Transmission events from animals-to-humans are rarely detected, except from mink.

The distribution of inferred transmission counts (across 10 replicate trees) in each animal species, in both bootstrap-filtered and unfiltered trees are shown in A the animal-to-human direction, and B the human-to-animal direction. Points are plotted with jitter to avoid overlap.

Table 1
Average inferred transmission events between humans and animals.
Average inferred number of transitions(filtered – unfiltered)Mink(n=1038)Deer(n=134)Cat(n=78)Dog(n=39)
Animal-to-human38.0–112.30.7–1.44.4–4.41.4–1.7
Human-to-animal42.3–65.238.3–55.258.5–68.331.5–35.7

Next, we sought to identify mutations associated with each animal species compared to humans. These mutations could be candidates for species-specific adaptations. Dozens of mutations in the SARS-CoV-2 genome have been reported in association with different animal species (particularly mink; Figure 1b) but it is unclear how many of these associations are statistically significant. To test for significant associations, we conducted GWAS using POUTINE, a method that implicitly controls for viral population structure and linkage (non-independence) between mutations by considering only homoplasic mutations that are identical by state, not identical by descent, and that have occurred independently of multiple times in the SARS-CoV-2 phylogeny (Chen and Shapiro, 2021). We performed a separate GWAS to identify mutations associated with each species and replicated the GWAS on each of the ten replicate trees described above.

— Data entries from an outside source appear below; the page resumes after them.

-- ==== Sys2Proof/Machine/Tables.lean ====
section
/-! DEFINITION. The Zest tables and programs: TABLE_LOAD, TABLE_SWAP, and the jobs of the sections with their instructions (spec 10). -/

namespace Sys2Proof.Machine

/-! ## TABLE_LOAD (R224, R227, R230, R231, R239) -/

/-- Bank b replaced. -/
def setBank (b : Nat) (v : ZestBank) (s : State) : State :=
  s.setZest (if b = 0 then { s.zest with bank0 := v } else { s.zest with bank1 := v })

/-- A slot of a bank's list loaded with a value, slots kept rising. -/
def loadSlot {α : Type} (i : Nat) (v : α) (l : List (Nat × α)) : List (Nat × α) := tinsert i v l

/-- A TABLE_LOAD for a bank slot may write: no TABLE_SWAP taken before it is pending, none is being carried out, and no earlier
TABLE_LOAD names its slot (R231). (DESIGN CHOICE, log entry 47) -/
def State.tableTurn (s : State) (t : Taken) : Bool :=
  !s.earlierTaken 0x26 t && s.zest.swapping.isNone &&
  !s.records.any (fun r => r.2.opcode == 0x25 && decide (r.2.order < t.order) && r.2.at 0x20 2 == t.at 0x20 2)

/-- Reads n bytes of a TABLE_LOAD's source and goes on with them. -/
def withTableSource (src : Src) (n w : Nat) (t : Taken) (go : List Byte → State → State) (s : State) : State :=
  match readSource (t.at 0x24 1 == 1) (t.at 0x28 8) n src s with
  | (.waiting, _) => s
  | (.poison a, s) => complete w t.n a s
  | (.bytes d, s) => go d s

/-- TABLE_LOAD TABLE. -/
def tableLoad (src : Src) (w : Nat) (t : Taken) (s : State) : State :=
  withTableSource src 3136 w t (fun d s =>
    match tblReject d with
    | some i => complete w t.n { badField 0x28 with result := natLe 4 i } s
    | none =>
      let b := s.zbank s.shadow
      complete w t.n (done []) (setBank s.shadow { b with tables := loadSlot (t.at 0x21 1) d b.tables } s)) s

/-- The fields that an operation uses, as a mask of the word's bits below OP; none for a value that is no operation. -/
def zestMask (op imm : Nat) : Option Nat :=
  let d := 31 * 2 ^ 53
  let a := 31 * 2 ^ 48
  let b := 31 * 2 ^ 43
  let c := 31 * 2 ^ 38
  match op with
  | 0x00 => some 0
  | 0x01 => some (d + (2 ^ 32 - 1))
  | 0x02 => some (d + a + b + c)
  | 0x03 | 0x04 | 0x05 | 0x06 | 0x0A | 0x0B => some (d + a)
  | 0x07 => some (d + a + b + c + 3)
  | 0x08 => some (d + a + (if imm = 2 then b else 0) + (if imm = 3 then 0 else 3))
  | 0x09 => some (d + a + 15 * 2 ^ 34)
  | _ => none

/-- An instruction word passes R227. -/
def zestWordOk (wd : Nat) : Bool :=
  match zestMask (bits wd 58 6) (bits wd 0 32) with
  | some m => Nat.land (wd % 2 ^ 58) m == wd % 2 ^ 58
  | none => false

/-- The index at which a program image fails (R227): its first failing instruction, or COUNT when no END stands in it. -/
def programFault (ws : List Nat) : Option Nat :=
  match findBelow ws.length (fun i => !zestWordOk (ws.getD i 0)) with
  | some i => some i
  | none => if ws.any (fun x => bits x 58 6 == 0) then none else some ws.length

/-- TABLE_LOAD PROGRAM. -/
def programLoad (src : Src) (w : Nat) (t : Taken) (s : State) : State :=
  withTableSource src (8 * t.at 0x26 2) w t (fun d s =>
    let ws := (chunksOf 8 d).map leNat
    match programFault ws with
    | some i => complete w t.n (badField (0x80000000 + i)) s
    | none =>
      let b := s.zbank s.shadow
      complete w t.n (done [])
        (setBank s.shadow { b with programs := loadSlot (t.at 0x21 1) (ws.map (BitVec.ofNat 64)) b.programs } s)) s

/-- The gains of one normalisation index written. -/
def writeGains (i : Nat) (vs : List F32) (centre : Bool) (c : ScaleSet) : ScaleSet :=
  { c with
    gains := tsets f32One c.gains (gainKey i 0) vs, plain := if centre then serase i c.plain else sinsert i c.plain,
    vers := tmod 0 c.vers (gainTarget i) (· + 1) }

/-- TABLE_LOAD GAIN: under the two-copy rule of R212. -/
def gainLoad (src : Src) (w : Nat) (t : Taken) (s : State) : State :=
  let id := t.at 0x21 1
  let i := t.at 0x22 2
  let m := s.model id
  checked w t.n [(m.state != 0, badState 1), (decide (i ≤ 2 * m.layers), badField 0x22)] (fun s =>
    if s.copyHeld id (gainTarget i) then s else
    withTableSource src (4 * m.hidden) w t (fun d s =>
      let vs := (chunksOf 4 d).map (fun b => BitVec.ofNat 32 (leNat b))
      match vs.zipIdx.find? (fun e => !f32Finite e.1) with
      | some (_, k) => complete w t.n { badField 0x28 with result := natLe 4 k } s
      | none => complete w t.n (done []) (s.modModel id (fun m => { m with
          scaleSet := writeGains i vs (bit (t.at 0x25 1) 0) m.scaleSet }))) s) s

/-- TABLE_LOAD with KIND TABLE (R224). -/
def execTableLoadTable (w : Fin 16) (n : U32) (src : Src) (s : State) : Host.Outcome State Fault Refusal :=
  .next (onRecord 0x25 w.val n.toNat (fun t => t.at 0x20 1 == 0 && s.tableTurn t) (tableLoad src) s)

/-- TABLE_LOAD with KIND PROGRAM (R227). -/
def execTableLoadProgram (w : Fin 16) (n : U32) (src : Src) (s : State) : Host.Outcome State Fault Refusal :=
  .next (onRecord 0x25 w.val n.toNat (fun t => t.at 0x20 1 == 1 && s.tableTurn t) (programLoad src) s)

/-- TABLE_LOAD with KIND GAIN (R239). -/
def execTableLoadGain (w : Fin 16) (n : U32) (src : Src) (s : State) : Host.Outcome State Fault Refusal :=
  .next (inOrder 0x25 w.val n.toNat (fun t => t.at 0x20 1 == 2) (gainLoad src) s)

/-! ## TABLE_SWAP (R232) -/

/-- The lowest loaded program of a bank with a LUT instruction that names an empty table slot, and the slot of its first one. -/
def lutFault (b : ZestBank) : Option (Nat × Nat) :=
  b.programs.findSome? (fun p =>
    (p.2.find? (fun wd => bits wd.toNat 58 6 == 9 && !b.tables.any (fun t => t.1 == bits wd.toNat 34 4))).map
      (fun wd => (p.1, bits wd.toNat 34 4)))

/-- The lowest model and layer whose ACT_FN names a program slot that is empty in a bank: slot, layer and model. -/
def State.actFault (s : State) (b : ZestBank) : Option (Nat × Nat × Nat) :=
  s.seqs.models.findSome? (fun m =>
    if m.2.state = 0 then none else
    m.2.descs.findSome? (fun d => match d.2 with
      | some v => if 0x100 ≤ v.actFn && (b.program (v.actFn - 0x100)).isNone then some (v.actFn - 0x100, d.1, m.1) else none
      | none => none))

/-- A swap proceeds: the shadow bank is checked and becomes current at once. (DESIGN CHOICE, log entry 47) -/
def swapProceed (w : Nat) (t : Taken) (s : State) : State :=
  let b := s.zbank s.shadow
  match lutFault b with
  | some (p, i) => complete w t.n { badState 1 with result := natLe 4 p ++ natLe 4 i } s
  | none =>
    match s.actFault b with
    | some (p, l, m) => complete w t.n { badState 2 with result := natLe 4 p ++ natLe 2 l ++ natLe 1 m } s
    | none =>
      let s := startRecord w t.n s
      s.setZest { s.zest with current := s.shadow, swapping := some (w, t.n) }

/-- TABLE_SWAP: it proceeds at once unless an earlier one is pending; then it waits for TABLE_SWAP_PROCEED.
(DESIGN CHOICE, log entry 47) -/
def tableSwap (w : Nat) (t : Taken) (s : State) : State :=
  if s.zest.swapping.isSome || s.earlierTaken 0x26 t then startRecord w t.n s else swapProceed w t s

/-- TABLE_SWAP. -/
def execTableSwap (w : Fin 16) (n : U32) (s : State) : Host.Outcome State Fault Refusal :=
  .next (onOp 0x26 w.val n.toNat tableSwap s)

/-- The oldest TABLE_SWAP taken and not completed, with its window. -/
def State.oldestSwap (s : State) : Option (Nat × Taken) :=
  let l := s.records.filter (fun r => r.2.opcode == 0x26)
  l.find? (fun x => l.all (fun y => decide (x.2.order ≤ y.2.order)))

/-- TABLE_SWAP_PROCEED: the oldest waiting swap, when every TABLE_LOAD taken before it has completed. -/
def swapNext (s : State) : State :=
  match s.oldestSwap with
  | some (w, t) =>
    if s.live && t.started && s.zest.swapping.isNone && !s.earlierTaken 0x25 t && s.recordRuns 0x26 then swapProceed w t s else s
  | none => s

/-- TABLE_SWAP_PROCEED. -/
def execTableSwapProceed (s : State) : Host.Outcome State Fault Refusal := .next (swapNext s)

/-- TABLE_SWAP_COPY: the last job on the old bank has ended. (DESIGN CHOICE, log entry 47) -/
def swapCopy (s : State) : State :=
  match s.zest.swapping with
  | none => s
  | some (w, n) =>
    if s.bankBusy s.shadow then s else
    let s := setBank s.shadow (s.zbank s.zest.current) s
    let s := s.setZest { s.zest with swapping := none, swaps := (s.zest.swaps + 1) % 65536 }
    complete w n (done (natLe 1 s.zest.current)) s

/-- TABLE_SWAP_COPY. -/
def execTableSwapCopy (s : State) : Host.Outcome State Fault Refusal := .next (whenReleased swapCopy s)

/-! ## Jobs of the sections (R219, R226) -/

/-- Section i's job. -/
def State.zestJob (s : State) (i : Nat) : Option ZestJob := tget none s.zest.jobs i

/-- Section i's job replaced. -/
def setJob (i : Nat) (j : ZestJob) (s : State) : State := s.setZest { s.zest with jobs := tset none s.zest.jobs i (some j) }

/-- A section's engine has a phase with Zest work: a Drupe engine in DECODE, a Press engine that is not IDLE (R240, R301).
(DEDUCED, log entry 22) -/
def State.sectionWorks (s : State) (sec : Nat) : Bool :=
  if sec < 24 then (s.drupeEngine sec).phase == 0 else (s.pressEngine (sec - 24)).phase != 2

/-- A job starts on the current bank, in a section that works and has none in progress; one that reads an uncorrectable word stops and leaves no
job (R233, R371). (DESIGN CHOICE, log entry 44) -/
def zestStart (sec slot : Nat) (in0 in1 : F32) (own : OwnReads) (s : State) : State :=
  match s.zestJob sec with
  | some { result := none, .. } => s
  | _ =>
    if !s.sectionWorks sec then s else
    let s := noteCorrected own.corrected s
    match own.bad with
    | some f => noteOwn 0 f (s.setZest { s.zest with jobs := tset none s.zest.jobs sec none })
    | none => setJob sec { bank := s.zest.current, slot := slot, pc := 0, regs := zestEntry in0 in1, result := none } s

/-- The word at a job's program counter: zero in an empty slot and behind a program (R230). -/
def State.jobWord (s : State) (j : ZestJob) : Nat := ((((s.zbank j.bank).program j.slot).getD []).getD j.pc 0).toNat

/-- The instruction at section i's program counter, where it is the operation op: its result, and the next. -/
def zestRun (op i : Nat) (s : State) : State :=
  match s.zestJob i with
  | some { bank := b, slot := sl, pc := pc, regs := r, result := none } =>
    let j : ZestJob := { bank := b, slot := sl, pc := pc, regs := r, result := none }
    let wd := s.jobWord j
    if bits wd 58 6 = op then setJob i { j with pc := pc + 1, regs := zestExec (s.zbank b).table wd r } s else s
  | _ => s

/-- A result of the sections is counted if it is a NaN or infinite (R241). (DESIGN CHOICE, log entry 23) -/
def countResult (v : F32) (s : State) : State :=
  if f32IsNan v then s.setZest { s.zest with nanOut := satAdd 32 s.zest.nanOut 1 }
  else if !f32Finite v then s.setZest { s.zest with infOut := satAdd 32 s.zest.infOut 1 } else s

/-- END at section i's program counter: the result is r0. -/
def zestEndAt (i : Nat) (s : State) : State :=
  match s.zestJob i with
  | some j => if j.result.isNone && bits (s.jobWord j) 58 6 == 0 then
      let v := tget 0 j.regs 0
      countResult v (setJob i { j with result := some v } s) else s
  | none => s

/-- ZEST_JOB (R219). -/
def execZestJob (sec : Fin 32) (slot : Fin 32) (in0 in1 : F32) (own : OwnReads) (s : State) : Host.Outcome State Fault Refusal :=
  .next (whenPowered (zestStart sec.val slot.val in0 in1 own) s)

/-- END (R226). -/
def execZestEnd (sec : Fin 32) (s : State) : Host.Outcome State Fault Refusal := .next (whenPowered (zestEndAt sec.val) s)

/-- LDI (R226). -/
def execZestLdi (sec : Fin 32) (s : State) : Host.Outcome State Fault Refusal := .next (whenPowered (zestRun 0x01 sec.val) s)

/-- MADD (R220, R226). -/
def execZestMadd (sec : Fin 32) (s : State) : Host.Outcome State Fault Refusal := .next (whenPowered (zestRun 0x02 sec.val) s)

/-- EXP2 (R220, R222). -/
def execZestExp2 (sec : Fin 32) (s : State) : Host.Outcome State Fault Refusal := .next (whenPowered (zestRun 0x03 sec.val) s)

/-- LOG2 (R220, R222). -/
def execZestLog2 (sec : Fin 32) (s : State) : Host.Outcome State Fault Refusal := .next (whenPowered (zestRun 0x04 sec.val) s)

/-- RECIP (R220, R222). -/
def execZestRecip (sec : Fin 32) (s : State) : Host.Outcome State Fault Refusal := .next (whenPowered (zestRun 0x05 sec.val) s)

/-- RSQRT (R220, R222). -/
def execZestRsqrt (sec : Fin 32) (s : State) : Host.Outcome State Fault Refusal := .next (whenPowered (zestRun 0x06 sec.val) s)

/-- CMPSEL (R222, R226). -/
def execZestCmpsel (sec : Fin 32) (s : State) : Host.Outcome State Fault Refusal := .next (whenPowered (zestRun 0x07 sec.val) s)

/-- SIGN (R226). -/
def execZestSign (sec : Fin 32) (s : State) : Host.Outcome State Fault Refusal := .next (whenPowered (zestRun 0x08 sec.val) s)

/-- LUT (R225). -/
def execZestLut (sec : Fin 32) (s : State) : Host.Outcome State Fault Refusal := .next (whenPowered (zestRun 0x09 sec.val) s)

/-- TANH (R220, R222). -/
def execZestTanh (sec : Fin 32) (s : State) : Host.Outcome State Fault Refusal := .next (whenPowered (zestRun 0x0A sec.val) s)

/-- LOGISTIC (R220, R222). -/
def execZestLogistic (sec : Fin 32) (s : State) : Host.Outcome State Fault Refusal := .next (whenPowered (zestRun 0x0B sec.val) s)

end Sys2Proof.Machine
end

We identified numerous SNVs with high statistical significance associated with mink and deer, but none in cats or dogs (Figure 4). In all cases, we used a significance cutoff of a family-wise p<0.05 to correct for multiple hypothesis testing. The mink GWAS revealed three unique SNVs (Table 2). One of these hits appears in all ten replicates and the remaining two appear in at least half of the replicates. All three of these mutations are non-synonymous, including S:N501T which was previously associated with a mink outbreak in the United States (Cai and Cai, 2021). Inspecting the distributions of these GWAS hits across the tree reveals several independent origins. For example, S:N501T occurred independently in The Netherlands, Denmark, Latvia, Lithuania, Spain, France, and the USA (Figure 2—source data 3), explaining the strong association detected by POUTINE. The deer GWAS revealed a total of 26 unique statistically significant SNVs, of which seven appear in all ten replicates, and five in at least half (Table 3). Out of these 26 hits, five are intergenic (within the 5′ and 3′ UTRs) and 12 are synonymous mutations. Notably, 21 of the hits are C>U transition mutations. The seven hits found in all ten replicates clearly occur multiple times independently in different branches of the tree; for example, ORF1ab:N4899I (which affects amino acid 507 of the mature RNA-dependent RNA polymerase protein, nsp12) occurred at least twice independently in both the states of New York and Iowa (Figure 2—source data 4).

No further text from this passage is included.